Anthony Joshua (24-3, 22 KO) wróci do ringu 1 kwietnia. Były mistrz świata wagi ciężkiej skrzyżuje rękawice z Jermainem Franklinem (21-1, 14 KO). Pojedynek odbędzie się na gali w O2 Arenie w Londynie.
O potencjalnym zestawieniu obu pięściarzy mówiło się od pewnego czasu. W poniedziałek starcie zostało potwierdzone przez Matchroom Boxing - grupę promotorską, do której należy Joshua. Sam "AJ" również podzielił się ogłoszeniem za pośrednictwem mediów społecznościowych.

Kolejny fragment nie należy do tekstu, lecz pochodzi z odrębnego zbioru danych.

-- ==== Sys2Proof/Machine/Operands.lean ====
section
/-! DEFINITION. The one operand of the hardware, the intensity, and the bit it yields: the binarizer
(spec/41_binarizer.md R85, spec/30_encoding.md R51, R57, R61). -/

namespace Sys2Proof.Machine

/-- `classify` on the 8-bit field `PIX`: two equality tests, no threshold (R85, R90). -/
def classify (v : Byte) : PixelClass :=
  if v = Config.black then .black0
  else if v = Config.white then .white1
  else .other

/-- `classify` on an unbounded intensity: every value other than 0 and 255 is `OTHER`, with no reduction modulo 256
(R61, D12). The port itself carries 8 bits only. -/
def classifyInt (v : Int) : PixelClass :=
  if v = 0 then .black0
  else if v = 255 then .white1
  else .other

/-- The bit a class accumulates, if any (R51, R57, R91). -/
def bitOfClass : PixelClass → Option Bool
  | .black0 => some false
  | .white1 => some true
  | .other => none

end Sys2Proof.Machine
end

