theorem acc_of_cnt_eq_zero {s : State} (h : s.cnt = 0) : s.acc = [] := by
  rw [State.acc, h]; rfl

/-- The low bits of `SR` from the top down are its base-2 number (R12, R58), read on from `a`. -/
theorem bitsValue_accBits (sr : Byte) (n a : Nat) :
    bitsValue a (accBits sr n) = a * 2 ^ n + sr.toNat % 2 ^ n := by
  induction n generalizing a with
  | zero => simp [accBits, bitsValue, Nat.mod_one]
  | succ n ih =>
    have hbit : sr.toNat % 2 ^ (n + 1) = sr.toNat % 2 ^ n + 2 ^ n * (sr.getLsbD n).toNat := by
      rw [Nat.mod_pow_succ, ← BitVec.testBit_toNat, Nat.toNat_testBit]
    rw [accBits, bitsValue, ih, hbit]
    ring

theorem bitsValue_acc {s : State} (h : s.accumulatorOk) : bitsValue 0 s.acc = s.sr.toNat := by
  rw [State.acc, bitsValue_accBits, Nat.mod_eq_of_lt h, Nat.zero_mul, Nat.zero_add]

/-- At the eighth push the pending bits and the new one are all eight bits of the byte (R101). -/
theorem acc_append_of_cnt_eq_seven {s : State} (b : Bool) (h : s.cnt = 7) :
    s.acc ++ [b] = accBits (shiftIn s.sr b) 8 := by
  rw [State.acc, h]
  exact (accBits_shiftIn s.sr 7 b (by decide)).symm

theorem acc_push (b : Bool) (s : State) : (push b s).acc = if s.cnt = 7 then [] else s.acc ++ [b] := by
  split
  · next hc => exact acc_of_cnt_eq_zero (by rw [push_cnt, hc]; rfl)
  · next hc =>
    rw [State.acc, push_sr, push_cnt, if_neg hc, toNat_succ_of_ne_seven hc, accBits_shiftIn _ _ _ s.cnt.isLt]
    rfl

theorem length_acc_succ_eq_group_iff (s : State) : s.acc.length + 1 = Config.group ↔ s.cnt = 7 := by
  rw [length_acc, Config.group]
  constructor <;> intro h <;> bv_omega

/-- The source's push on the list of pending bits is the machine's push on the registers (R12, R100, R101). -/
theorem listPush_acc (s : State) (b : Bool) : listPush s.acc b = ((push b s).acc, (push b s).emission) := by
  obtain ⟨hem, -, -⟩ := emits_push b s
  rw [hem, acc_push, listPush]
  by_cases hc : s.cnt = 7
  · have hbyte : BitVec.ofNat 8 (bitsValue 0 (s.acc ++ [b])) = shiftIn s.sr b := by
      rw [acc_append_of_cnt_eq_seven b hc, bitsValue_accBits, Nat.zero_mul, Nat.zero_add,
        Nat.mod_eq_of_lt (shiftIn s.sr b).isLt, BitVec.ofNat_toNat, BitVec.setWidth_eq]
    rw [if_pos ((length_acc_succ_eq_group_iff s).2 hc), if_pos hc, if_pos hc, hbyte]
  · rw [if_neg (mt (length_acc_succ_eq_group_iff s).1 hc), if_neg hc, if_neg hc]

/-- Settles O45: the pushes are `listPush_acc`; no other operation reads the pending bits. -/
theorem registersRefineTheListOfBits : Obligations.RegistersRefineTheListOfBits := by
  intro i s hs
  refine ⟨(bitsValue_acc hs).symm, (length_acc s).symm, ?_⟩
  obtain rfl | rfl | ⟨b, rfl⟩ | ⟨v, rfl⟩ := instr_cases i
  · exact ⟨_, exec_start s, rfl⟩
  · exact ⟨_, exec_endInput s, rfl⟩
  · exact ⟨_, exec_pushOf b s, (listStep_pushOf b s.acc).trans (listPush_acc s b)⟩
  · exact ⟨_, exec_skip v s, rfl⟩
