-- ==== Sys2Proof/Machine/HostCalls.lean ====
section
/-! DEFINITION. What the agents other than the Executor do to the core (60_exceptions.md R295, R299 to R301): the
timer tick, the loader, and the inputs the environment gives each Executor step. `record_press` stands in
Machine/InputState.lean, `present` in Machine/DisplayBuffer.lean. -/

namespace Sys2Proof.Machine

/-- A timer one tick later: down by 1, floored at 0 (60_exceptions.md R295). -/
def countDown (b : Byte) : Byte := if b = 0 then 0 else b - 1

/-- `tick_timers()`: both timers in one step (60_exceptions.md R295). -/
def State.tickTimers (s : State) : State := { s with dt := countDown s.dt, st := countDown s.st }

/-- `MAX_PROGRAM` (00_scope.md R8). -/
def maxProgram : Nat := 3584

/-- `Create(program)`: the core after creation with a program at 0x200; a longer one is refused
(70_reset_and_hazards.md R320, R324). -/
def State.create (c : Config) (program : List Byte) : Outcome :=
  if program.length ≤ maxProgram then .next ((State.created c).writeBytes programStart program)
  else .refused .programTooLong

/-- The turns left to come. -/
def State.setSchedule (s : State) (turns : List Turn) : State := { s with env := { s.env with schedule := turns } }

/-- A press at `t` keeps the host's duty: timestamps of presses never decrease (44_input.md R261; log 4). -/
def State.acceptsPress (s : State) (t : Nat) : Bool := s.latestPress ≤ t

/-- A step at `now` keeps the environment's duty: never earlier than a recorded press or than the step before
(44_input.md R263; log 4). -/
def State.acceptsNow (s : State) (now : Nat) : Bool := s.latestPress ≤ now && s.env.now ≤ now

/-- The inputs of the Executor step about to be applied (60_exceptions.md R301). -/
def State.withInputs (s : State) (now : Nat) (draw : Byte) : State := { s with env := { s.env with now := now, draw := draw } }

/-- Free inputs for the Executor step about to be applied: some time at or after every press and the step before, and
some random byte (44_input.md R263, 41_register_alu.md R174; log 1). -/
def State.withFreeInputs (s : State) : State :=
  let now := max s.latestPress s.env.now + Config.freeElapsed s.env.turns
  { s with env := { s.env with now := now, draw := Config.freeDraw s.env.turns, turns := s.env.turns + 1 } }

end Sys2Proof.Machine
end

ZOBACZ TAKŻE: Dyskusja na temat zmian w polskim boksie. Chodzi m.in. o walkę z dopingiem
Przypomnijmy, że Brytyjczyk spróbuje wrócić na zwycięskie tory po dwóch porażkach z Oleksandrem Usykiem. W pierwszym starciu Ukrainiec wygrał jednogłośną decyzją sędziów, a w rewanżu niejednogłośną. Dla Joshuy były to odpowiednio druga i trzecia przegrana w zawodowej karierze. Wcześniej w 2019 roku został sensacyjnie znokautowany przez Andy'ego Ruiza.
W pierwszej potyczce z Usykiem pięściarz z Watfordu stracił pasy mistrzowskie IBF, IBO, WBA i WBO w wadze ciężkiej. "AJ" nie ukrywa, że jego celem jest powrót na szczyt królewskiej kategorii wagowej. Najpierw jednak musi uporać się z Franklinem.

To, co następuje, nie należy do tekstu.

/-- The bit of a sprite over the pixel at column `c` of row `r`. -/
theorem spriteBit_at {x0 y0 : Nat} {rows : List Byte} {row : Byte} {r c : Nat} (hx : x0 < 64) (hy : y0 < 32)
    (found : rows[r]? = some row) (hr : r < 32) (hc : c < 8) :
    spriteBit x0 y0 rows ((x0 + c) % 64) ((y0 + r) % 32) = row.getLsbD (7 - c) := by
  have columnAt : ((x0 + c) % 64 + 64 - x0) % 64 = c := by omega
  have rowAt : ((y0 + r) % 32 + 32 - y0) % 32 = r := by omega
  simp [spriteBit, columnAt, rowAt, found, hc]

/-- Where a sprite's bit is set: over the pixel of some row and column of it whose bit is set. -/
theorem spriteBit_eq_true_iff {x0 y0 : Nat} {rows : List Byte} {u w : Nat} (hx : x0 < 64) (hy : y0 < 32) (hu : u < 64)
    (hw : w < 32) : spriteBit x0 y0 rows u w = true ↔ ∃ r c row, rows[r]? = some row ∧ r < 32 ∧ c < 8 ∧
      row.getLsbD (7 - c) = true ∧ u = (x0 + c) % 64 ∧ w = (y0 + r) % 32 := by
  constructor
  · intro set
    simp only [spriteBit, Bool.and_eq_true, decide_eq_true_eq] at set
    obtain ⟨column, set⟩ := set
    split at set
    · rename_i row found
      exact ⟨_, _, row, found, by omega, column, set, by omega, by omega⟩
    · cases set
  · rintro ⟨r, c, row, found, hr, hc, set, rfl, rfl⟩
    rw [spriteBit_at hx hy found hr hc, set]

/-- A byte that is not 0 has a set bit, counted from the left. -/
theorem exists_bit_of_ne_zero {b : Byte} (ne : b ≠ 0) : ∃ c, c < 8 ∧ b.getLsbD (7 - c) = true := by
  by_contra none
  simp only [not_exists, not_and, Bool.not_eq_true] at none
  refine ne (BitVec.eq_of_getLsbD_eq fun i hi => ?_)
  have unset := none (7 - i) (by omega)
  rw [show 7 - (7 - i) = i by omega] at unset
  simpa using unset

/-- Settles O35: on a blank plane the first drawing leaves the sprite's own bits, and the second collides with these. -/
theorem drawTwiceErases : Obligations.DrawTwiceErases := by
  intro p x0 y0 rows hx hy length
  have length' : rows.length ≤ 32 := by omega
  refine ⟨drawSprite_drawSprite_plane p hx hy length', ?_⟩
  rw [drawSprite_collided _ rows hx hy length']
  constructor
  · rintro ⟨u, w, hu, hw, -, set⟩
    obtain ⟨r, c, row, inside, -, -, bit, -, -⟩ := (spriteBit_eq_true_iff hx hy hu hw).1 set
    refine ⟨row, List.mem_of_getElem? inside, ?_⟩
    rintro rfl
    simp at bit
  · rintro ⟨row, member, ne⟩
    obtain ⟨r, inside⟩ := List.getElem?_of_mem member
    obtain ⟨c, hc, bit⟩ := exists_bit_of_ne_zero ne
    obtain ⟨hr, -⟩ := List.getElem?_eq_some_iff.1 inside
    have hu : (x0 + c) % 64 < 64 := Nat.mod_lt _ (by decide)
    have hw : (y0 + r) % 32 < 32 := Nat.mod_lt _ (by decide)
    have set : spriteBit x0 y0 rows ((x0 + c) % 64) ((y0 + r) % 32) = true :=
      (spriteBit_at hx hy inside (by omega) hc).trans bit
    refine ⟨_, _, hu, hw, ?_, set⟩
    rw [drawSprite_pixel _ rows hx hy length' hu hw, Plane.pixel_blank, Bool.false_xor, set]

/-! ### Dxyn -/

/-- The sprite of `Dxyn`: `n` bytes from I on (43_display.md R234). -/
def State.sprite (s : State) (n : Nibble) : List Byte := s.readBytes (s.dataAddr 0) n.toNat

/-- BACK with the sprite of `Dxyn` drawn at V[x], V[y], and whether it collided (43_display.md R240). -/
def State.blit (s : State) (x y : Reg) (n : Nibble) : Blit :=
  drawSprite s.back ((s.readV x).toNat % 64) ((s.readV y).toNat % 32) (s.sprite n)

/-- The state after `Dxyn` ran (43_display.md R240). -/
def State.drawn (s : State) (x y : Reg) (n : Nibble) : State :=
  let drawn := s.drawBack ((s.readV x).toNat % 64) ((s.readV y).toNat % 32) (s.sprite n)
  (drawn.writeFlag (s.blit x y n).collided).advance

theorem exec_drw_of_rows (s : State) (x y : Reg) {n : Nibble} (rows : n ≠ 0) : exec (.drw x y n) s =
    s.guarded (checkRead (s.dataAddr 0) n.toNat) (encode (.drw x y n)) (s.drawn x y n) :=
  if_pos (by simpa [spriteRowsOk] using rows)

theorem exec_drw_empty (s : State) (x y : Reg) :
    exec (.drw x y 0) s = .next (s.halt (.undefinedOperand .emptySprite (encode (.drw x y 0)))) := rfl

/-- Settles O36: the row count is asked for before anything else. -/
theorem emptySpriteHalts : Obligations.EmptySpriteHalts := by
  intro s x y
  have word : encode (.drw x y 0) = BitVec.ofNat 16 (0xD000 + 0x100 * x.val + 0x10 * y.val) := wordXyn_ofNat (by simp)
  rw [← word]
  exact exec_drw_empty s x y

theorem State.length_sprite (s : State) (n : Nibble) : (s.sprite n).length = n.toNat := s.length_readBytes _ _

theorem State.getElem?_sprite (s : State) {n : Nibble} {r : Nat} (inside : r < n.toNat) :
    (s.sprite n)[r]? = some (s.readByte (s.dataAddr r)) := by
  rw [State.sprite, State.getElem?_readBytes, if_pos inside]
  simp [State.dataAddr]

/-- The bit of the sprite of `Dxyn` over a pixel. -/
def State.drawBit (s : State) (x y : Reg) (n : Nibble) (u w : Nat) : Bool :=
  spriteBit ((s.readV x).toNat % 64) ((s.readV y).toNat % 32) (s.sprite n) u w

theorem State.drawBit_at (s : State) (x y : Reg) {n : Nibble} {r c : Nat} (hr : r < n.toNat) (hc : c < 8) :
    s.drawBit x y n (((s.readV x).toNat + c) % 64) (((s.readV y).toNat + r) % 32) =
      (s.readByte (s.dataAddr r)).getLsbD (7 - c) := by
  have small : n.toNat < 16 := n.isLt
  rw [← Nat.mod_add_mod, ← Nat.mod_add_mod (s.readV y).toNat]
  exact spriteBit_at (Nat.mod_lt _ (by decide)) (Nat.mod_lt _ (by decide)) (s.getElem?_sprite hr) (by omega) hc

/-- Where the bit is set, the pixel is that of a row and a column of the sprite. -/
theorem State.exists_of_drawBit {s : State} {x y : Reg} {n : Nibble} {u w : Nat} (hu : u < 64) (hw : w < 32)
    (set : s.drawBit x y n u w = true) : ∃ r c, r < n.toNat ∧ c < 8 ∧
      u = ((s.readV x).toNat + c) % 64 ∧ w = ((s.readV y).toNat + r) % 32 := by
  obtain ⟨r, c, row, found, -, hc, -, eu, ew⟩ :=
    (spriteBit_eq_true_iff (Nat.mod_lt _ (by decide)) (Nat.mod_lt _ (by decide)) hu hw).1 set
  have hr : r < n.toNat := s.length_sprite n ▸ (List.getElem?_eq_some_iff.1 found).1
  exact ⟨r, c, hr, hc, eu.trans (Nat.mod_add_mod _ _ _), ew.trans (Nat.mod_add_mod _ _ _)⟩

theorem State.length_sprite_le (s : State) (n : Nibble) : (s.sprite n).length ≤ 32 := by
  have small := n.isLt
  rw [State.length_sprite]
  omega

theorem State.drawn_getPixel (s : State) (x y : Reg) (n : Nibble) {u w : Nat} (hu : u < 64) (hw : w < 32) :
    (s.drawn x y n).getPixel .back u w = (s.getPixel .back u w ^^ s.drawBit x y n u w) :=
  drawSprite_pixel s.back _ (Nat.mod_lt _ (by decide)) (Nat.mod_lt _ (by decide)) (s.length_sprite_le n) hu hw

/-- The drawing collides where a set pixel lies under a set bit of the sprite. -/
theorem State.blit_collided (s : State) (x y : Reg) (n : Nibble) : (s.blit x y n).collided = true ↔
    ∃ r c, r < n.toNat ∧ c < 8 ∧
      s.getPixel .back (((s.readV x).toNat + c) % 64) (((s.readV y).toNat + r) % 32) = true ∧
      (s.readByte (s.dataAddr r)).getLsbD (7 - c) = true := by
  refine (drawSprite_collided s.back _ (Nat.mod_lt _ (by decide)) (Nat.mod_lt _ (by decide))
    (s.length_sprite_le n)).trans ⟨?_, ?_⟩
  · rintro ⟨u, w, hu, hw, pixel, set⟩
    obtain ⟨r, c, hr, hc, rfl, rfl⟩ := State.exists_of_drawBit hu hw set
    exact ⟨r, c, hr, hc, pixel, (s.drawBit_at x y hr hc).symm.trans set⟩
  · rintro ⟨r, c, hr, hc, pixel, set⟩
    exact ⟨_, _, Nat.mod_lt _ (by decide), Nat.mod_lt _ (by decide), pixel, (s.drawBit_at x y hr hc).trans set⟩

Amerykanin do niedawna był niepokonany na zawodowym ringu. Mógł pochwalić się 21 wygranymi walkami, z których 14 zakończył przed czasem. Dobra passa została przerwana w listopadzie zeszłego roku. Wówczas na gali w Londynie Franklin przegrał większościową decyzją sędziów z Dillianem Whytem.

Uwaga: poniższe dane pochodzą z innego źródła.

-- ==== Sys2Proof/Machine/Step.lean ====
section
/-! DEFINITION. One step: the block executes the next command word the host presents, to completion (rules R39, R128). A word
that decodes as illegal raises ILLEGAL_CMD before anything else is looked at (rule R117). With no command presented the block
is idle with its state held (rules R130, R140). -/

namespace Sys2Proof.Machine

/-- One step of the block. -/
def step (s : State) : Host.Outcome State Fault Refusal :=
  match s.takeCommand with
  | none => .next s
  | some (w, s') =>
    match decode w with
    | .command i => exec i s'
    | .illegal _ => .next (s'.raise .illegalCmd)

/-- `s` with the instruction whose bits are the low `nbits` bits of `w` as the very next command word the host presents: the
block fetches nothing, so this stands for the host's presenting it (rule R17; log entry 3). -/
def State.withFetchWord (s : State) (nbits w : Nat) : State :=
  s.placeCommand (BitVec.ofNat 48 (w % 2 ^ nbits))

end Sys2Proof.Machine
end

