-- ==== Sys2Proof/Certificates/Slice0/Obligations.lean ====
section
/-! DEFINITION. The statements about the block, from the numbered rules of spec/. Each docstring names the rules. -/

open Sys2Proof Sys2Proof.Machine

/-! ### Reset, the invariant, runs -/

/-- Rule R24: after reset no slot is valid and FSEEN is 0, and what WT and G might hold cannot be observed: by rules R119 and R116
every command that reads a slot answers EMPTY_SLOT after the responses the host has (its list, log entry 3) and sets FSEEN. -/
def Obligations.ResetHasEmptySlotsAndClearFlag : Prop :=
  (∀ j, State.reset.slot j = none) ∧ State.reset.fseen = false ∧
  ∀ i cs, i.source = some cs →
    exec i State.reset =
      .next { State.reset with fseen := true, responses := State.reset.responses ++ [0x600000000000] }

/-- Rule R135: a reset between two commands empties every slot and clears FSEEN, whatever they held, and the block is ready for
a command. That the host keeps its two lists over it is the model's choice (log entry 6). -/
def Obligations.HostResetEmptiesSlotsAndClearsFlag : Prop :=
  ∀ s : State, (∀ j, s.hostReset.slot j = none) ∧ s.hostReset.fseen = false ∧
    s.hostReset.commands = s.commands ∧ s.hostReset.responses = s.responses ∧
    ∃ t, step s.hostReset = .next t

/-- Rule R25 at reset. -/
def Obligations.InvariantHoldsAtReset : Prop := State.reset.Inv

/-- Rule R25, one step: from every state that meets the invariant, the next state meets it. -/
def Obligations.EveryStepKeepsTheInvariant : Prop :=
  ∀ s t : State, s.Inv → step s = .next t → t.Inv

/-- Rule R25: "In every state reachable from reset by any sequence of commands, every slot with `V = 1` has `tag_ok(WT)`,
`bits(WT) <= 32`, and satisfies rule R12 (a) to (e); moreover `G = pack(v, bits(WT))` for some 32-bit `v`". -/
def Obligations.EveryReachableStateMeetsTheInvariant : Prop :=
  ∀ (words : List Word48) (n : Nat) (t : State),
    Host.Core.run Sys2Proof.core n { State.reset with commands := words } = .next t → t.Inv

/-- Rules R116, R139 and the last paragraph of `93_implementation_defined.md` Part 2: the block never stops. -/
def Obligations.EveryStepAnswersANextState : Prop :=
  ∀ s : State, s.Inv → ∃ t, step s = .next t

/-- Rules R39, R50, R140: a run executes every command presented, in order, and answers exactly one response word for each. -/
def Obligations.EveryRunAnswersOneResponsePerCommand : Prop :=
  ∀ s : State, s.Inv → ∃ t answers,
    Host.Core.run Sys2Proof.core s.commands.length s = .next t ∧ t.Inv ∧ t.commands = [] ∧
    t.responses = s.responses ++ answers ∧ answers.length = s.commands.length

Niewykluczone, że niedługo po walce Joshua - Franklin dojdzie do najbardziej wyczekiwanego wydarzenia w świecie boksu w 2023 roku. Mowa oczywiście o unifikacyjnym pojedynku na szczycie wagi ciężkiej pomiędzy Tysonem Furym a Oleksandrem Usykiem. Najnowsze doniesienia mówią, że do starcia dojdzie 29 kwietnia w Arabii Saudyjskiej.